_What is expected_
The following entries are to be retyped in full, exactly as written.

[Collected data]
/-- R16, R142, R143, R149, R164 to R166, R202: a lane of a load, store or atomic of a peer's bytes leaves for the peer, by the route its
access took at its issue, once the earlier accesses of its warp to those bytes have performed, for a store or an atomic once the copies
of its word have read them, and for a release once all before it has performed; it leaves once, and its request bears a tag that no
other outstanding request bears.  A tile number
beyond 32 bits leaves its own field alone open (log entry 126).  No byte of memory changes. -/
def Sys2Proof.Claims.PeerLanesLeave : Prop :=
  ∀ (s : State) (id lane p table off : Nat) (hit : Bool) (r : Req) (a : LaneAcc) (b : Block) (w : Warp),
    s.reqs.find? (fun q => q.id == id) = some r → r.lanes.find? (fun k => k.lane == lane) = some a → s.block? r.block = some b →
    b.warp? r.warp = some w → a.loc = .peer p table off →
    let away := ∃ q ∈ s.peerReqs, q.who = .lane r.id a.lane
    let leaves := fun (i : Instr) (f : Warp → Warp) (op : Nat) (bs : List Byte) (free : Prop) =>
      (away ∨ ¬ free → ∃ t, exec i s = .next t ∧ SameMemory s t ∧ t.peerReqs = s.peerReqs ∧ t.reqs = s.reqs) ∧
      (¬ away → free → ∃ t q h, exec i s = .next t ∧ SameMemory s t ∧ t.reqs = s.reqs ∧ t.peerReqs = s.peerReqs ++ [q] ∧
        (∀ x ∈ s.peerReqs, x.tag ≠ q.tag) ∧ q.peer = p ∧ q.who = .lane r.id a.lane ∧ q.path = r.route.getD default ∧
        q.core = 32 * r.stack + r.core ∧ q.since = (s.stack? (q.core / 32)).that ∧ q.body = dataFlits bs ∧ q.head = Head.flit h 0 0 ∧ h.op = op ∧ h.dst = p ∧
        h.table = table ∧ (off / 65536 < 2 ^ 32 → h.tile = off / 65536) ∧ h.tile < 2 ^ 32 ∧ h.offset = off % 65536 ∧ h.count = a.bytes - 1 ∧
        (q.tag < 65536 → q.port = s.pathPort q.path ∧ h.tag = q.tag) ∧ (65536 ≤ q.tag → q.port = none ∧ h.tag = 0) ∧
        t.blocks = (s.modWarp r.block r.warp f).blocks)
    (∀ d wd sx, r.kind = .load d wd sx → leaves (.longLoadReturn id lane hit) (fun x => x) 1 [] (s.blocked r a = false)) ∧
    (r.kind = .store → leaves (.storePerformed id lane) (fun x => x) 3 a.data (s.blocked r a = false ∧ s.ownReads r a = false)) ∧
    (∀ d op ty order scope, r.kind = .atom d op ty order scope →
      leaves (.storePerformed id lane)
        (fun x => if order = .release ∨ order = .acqRel then
          { x with unready := x.unready.map fun e => if e.1 < r.word then (0, e.2) else e } else x) 5 (a.data ++ a.cmp)
        (s.blocked r a = false ∧ s.atomReady r order scope = true ∧ s.ownReads r a = false))

/-- R132, R141, R143, R160, R295: a lane of a posted store performs at its home: its bytes stand (but for those a copy of its own
word has written, R142), no other byte changes, the lane ends; on a stamped line the lane faults with 0x24 and no byte changes: the lane
of a program's store is parked, and a handler's, whatever its mode by then, is the fatal error 0x81 (R246, R351; log entry 39). -/
def Sys2Proof.Claims.StoresPerform : Prop :=
  ∀ (s : State) (id lane : Nat) (r : Req) (a : LaneAcc) (b : Block) (w : Warp), s.reqs.find? (fun q => q.id == id) = some r →
    r.kind = .store → r.lanes.find? (fun k => k.lane == lane) = some a → s.block? r.block = some b →
    b.warp? r.warp = some w → s.moving a.loc = false → s.mem.wf = true →
    (s.blocked r a = true → exec (.storePerformed id lane) s = .next s) ∧
    (s.blocked r a = false → (∀ p base off, a.loc ≠ .peer p base off) →
      (∀ base off, a.loc = .tensor base off → s.isStamped (s.addrOf a.loc) a.bytes = false) →
      (∀ k ∈ r.undef, k < s.addrOf a.loc ∨ s.addrOf a.loc + a.data.length ≤ k) →
      ∃ t, exec (.storePerformed id lane) s = .next t ∧ t.mem.readBytes (s.addrOf a.loc) a.data.length = a.data ∧
        (∀ k, k < s.addrOf a.loc ∨ s.addrOf a.loc + a.data.length ≤ k → t.mem.read k = s.mem.read k) ∧
        LaneEnded s t id lane ∧
        (∀ x ∈ t.tags, x ∈ s.tags ∧ ¬(x.line * 64 < s.addrOf a.loc + a.data.length ∧ s.addrOf a.loc < x.line * 64 + 64)) ∧
        (∀ k cr off, a.loc = .tmem k cr off → ∀ n, n ∈ t.empty ↔ n ∈ s.empty ∧ n ∉ granules (32 * k + cr) off a.bytes)) ∧
    (s.blocked r a = false → ∀ base off, a.loc = .tensor base off → s.isStamped (s.addrOf a.loc) a.bytes = true →
      ∃ t v, exec (.storePerformed id lane) s = .next t ∧ SameMemory s t ∧ LaneEnded s t id lane ∧
        t.warp? r.block r.warp = some v ∧
        (r.handler = false → w.parked.getLsbD a.lane = false → a.lane < 32 → v.trap = w.trap ∧ v.parked.getLsbD a.lane = true ∧
          { lane := a.lane, cause := 0x24, slot := 7, rcd := r.rec_, offset := r.offset, c0 := a.c0, c1 := a.c1 } ∈ v.records) ∧
        (r.handler = true → w.trap = none → HandlerFails w v r a 0x24))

_Output_
/-- R16, R142, R143, R149, R164 to R166, R202: a lane of a load, store or atomic of a peer's bytes leaves for the peer, by the route its
access took at its issue, once the earlier accesses of its warp to those bytes have performed, for a store or an atomic once the copies
of its word have read them, and for a release once all before it has performed; it leaves once, and its request bears a tag that no
other outstanding request bears.  A tile number
beyond 32 bits leaves its own field alone open (log entry 126).  No byte of memory changes. -/
def Sys2Proof.Claims.PeerLanesLeave : Prop :=
  ∀ (s : State) (id lane p table off : Nat) (hit : Bool) (r : Req) (a : LaneAcc) (b : Block) (w : Warp),
    s.reqs.find? (fun q => q.id == id) = some r → r.lanes.find? (fun k => k.lane == lane) = some a → s.block? r.block = some b →
    b.warp? r.warp = some w → a.loc = .peer p table off →
    let away := ∃ q ∈ s.peerReqs, q.who = .lane r.id a.lane
    let leaves := fun (i : Instr) (f : Warp → Warp) (op : Nat) (bs : List Byte) (free : Prop) =>
      (away ∨ ¬ free → ∃ t, exec i s = .next t ∧ SameMemory s t ∧ t.peerReqs = s.peerReqs ∧ t.reqs = s.reqs) ∧
      (¬ away → free → ∃ t q h, exec i s = .next t ∧ SameMemory s t ∧ t.reqs = s.reqs ∧ t.peerReqs = s.peerReqs ++ [q] ∧
        (∀ x ∈ s.peerReqs, x.tag ≠ q.tag) ∧ q.peer = p ∧ q.who = .lane r.id a.lane ∧ q.path = r.route.getD default ∧
        q.core = 32 * r.stack + r.core ∧ q.since = (s.stack? (q.core / 32)).that ∧ q.body = dataFlits bs ∧ q.head = Head.flit h 0 0 ∧ h.op = op ∧ h.dst = p ∧
        h.table = table ∧ (off / 65536 < 2 ^ 32 → h.tile = off / 65536) ∧ h.tile < 2 ^ 32 ∧ h.offset = off % 65536 ∧ h.count = a.bytes - 1 ∧
        (q.tag < 65536 → q.port = s.pathPort q.path ∧ h.tag = q.tag) ∧ (65536 ≤ q.tag → q.port = none ∧ h.tag = 0) ∧
        t.blocks = (s.modWarp r.block r.warp f).blocks)
    (∀ d wd sx, r.kind = .load d wd sx → leaves (.longLoadReturn id lane hit) (fun x => x) 1 [] (s.blocked r a = false)) ∧
    (r.kind = .store → leaves (.storePerformed id lane) (fun x => x) 3 a.data (s.blocked r a = false ∧ s.ownReads r a = false)) ∧
    (∀ d op ty order scope, r.kind = .atom d op ty order scope →
      leaves (.storePerformed id lane)
        (fun x => if order = .release ∨ order = .acqRel then
          { x with unready := x.unready.map fun e => if e.1 < r.word then (0, e.2) else e } else x) 5 (a.data ++ a.cmp)
        (s.blocked r a = false ∧ s.atomReady r order scope = true ∧ s.ownReads r a = false))

/-- R132, R141, R143, R160, R295: a lane of a posted store performs at its home: its bytes stand (but for those a copy of its own
word has written, R142), no other byte changes, the lane ends; on a stamped line the lane faults with 0x24 and no byte changes: the lane
of a program's store is parked, and a handler's, whatever its mode by then, is the fatal error 0x81 (R246, R351; log entry 39). -/
def Sys2Proof.Claims.StoresPerform : Prop :=
  ∀ (s : State) (id lane : Nat) (r : Req) (a : LaneAcc) (b : Block) (w : Warp), s.reqs.find? (fun q => q.id == id) = some r →
    r.kind = .store → r.lanes.find? (fun k => k.lane == lane) = some a → s.block? r.block = some b →
    b.warp? r.warp = some w → s.moving a.loc = false → s.mem.wf = true →
    (s.blocked r a = true → exec (.storePerformed id lane) s = .next s) ∧
    (s.blocked r a = false → (∀ p base off, a.loc ≠ .peer p base off) →
      (∀ base off, a.loc = .tensor base off → s.isStamped (s.addrOf a.loc) a.bytes = false) →
      (∀ k ∈ r.undef, k < s.addrOf a.loc ∨ s.addrOf a.loc + a.data.length ≤ k) →
      ∃ t, exec (.storePerformed id lane) s = .next t ∧ t.mem.readBytes (s.addrOf a.loc) a.data.length = a.data ∧
        (∀ k, k < s.addrOf a.loc ∨ s.addrOf a.loc + a.data.length ≤ k → t.mem.read k = s.mem.read k) ∧
        LaneEnded s t id lane ∧
        (∀ x ∈ t.tags, x ∈ s.tags ∧ ¬(x.line * 64 < s.addrOf a.loc + a.data.length ∧ s.addrOf a.loc < x.line * 64 + 64)) ∧
        (∀ k cr off, a.loc = .tmem k cr off → ∀ n, n ∈ t.empty ↔ n ∈ s.empty ∧ n ∉ granules (32 * k + cr) off a.bytes)) ∧
    (s.blocked r a = false → ∀ base off, a.loc = .tensor base off → s.isStamped (s.addrOf a.loc) a.bytes = true →
      ∃ t v, exec (.storePerformed id lane) s = .next t ∧ SameMemory s t ∧ LaneEnded s t id lane ∧
        t.warp? r.block r.warp = some v ∧
        (r.handler = false → w.parked.getLsbD a.lane = false → a.lane < 32 → v.trap = w.trap ∧ v.parked.getLsbD a.lane = true ∧
          { lane := a.lane, cause := 0x24, slot := 7, rcd := r.rec_, offset := r.offset, c0 := a.c0, c1 := a.c1 } ∈ v.records) ∧
        (r.handler = true → w.trap = none → HandlerFails w v r a 0x24))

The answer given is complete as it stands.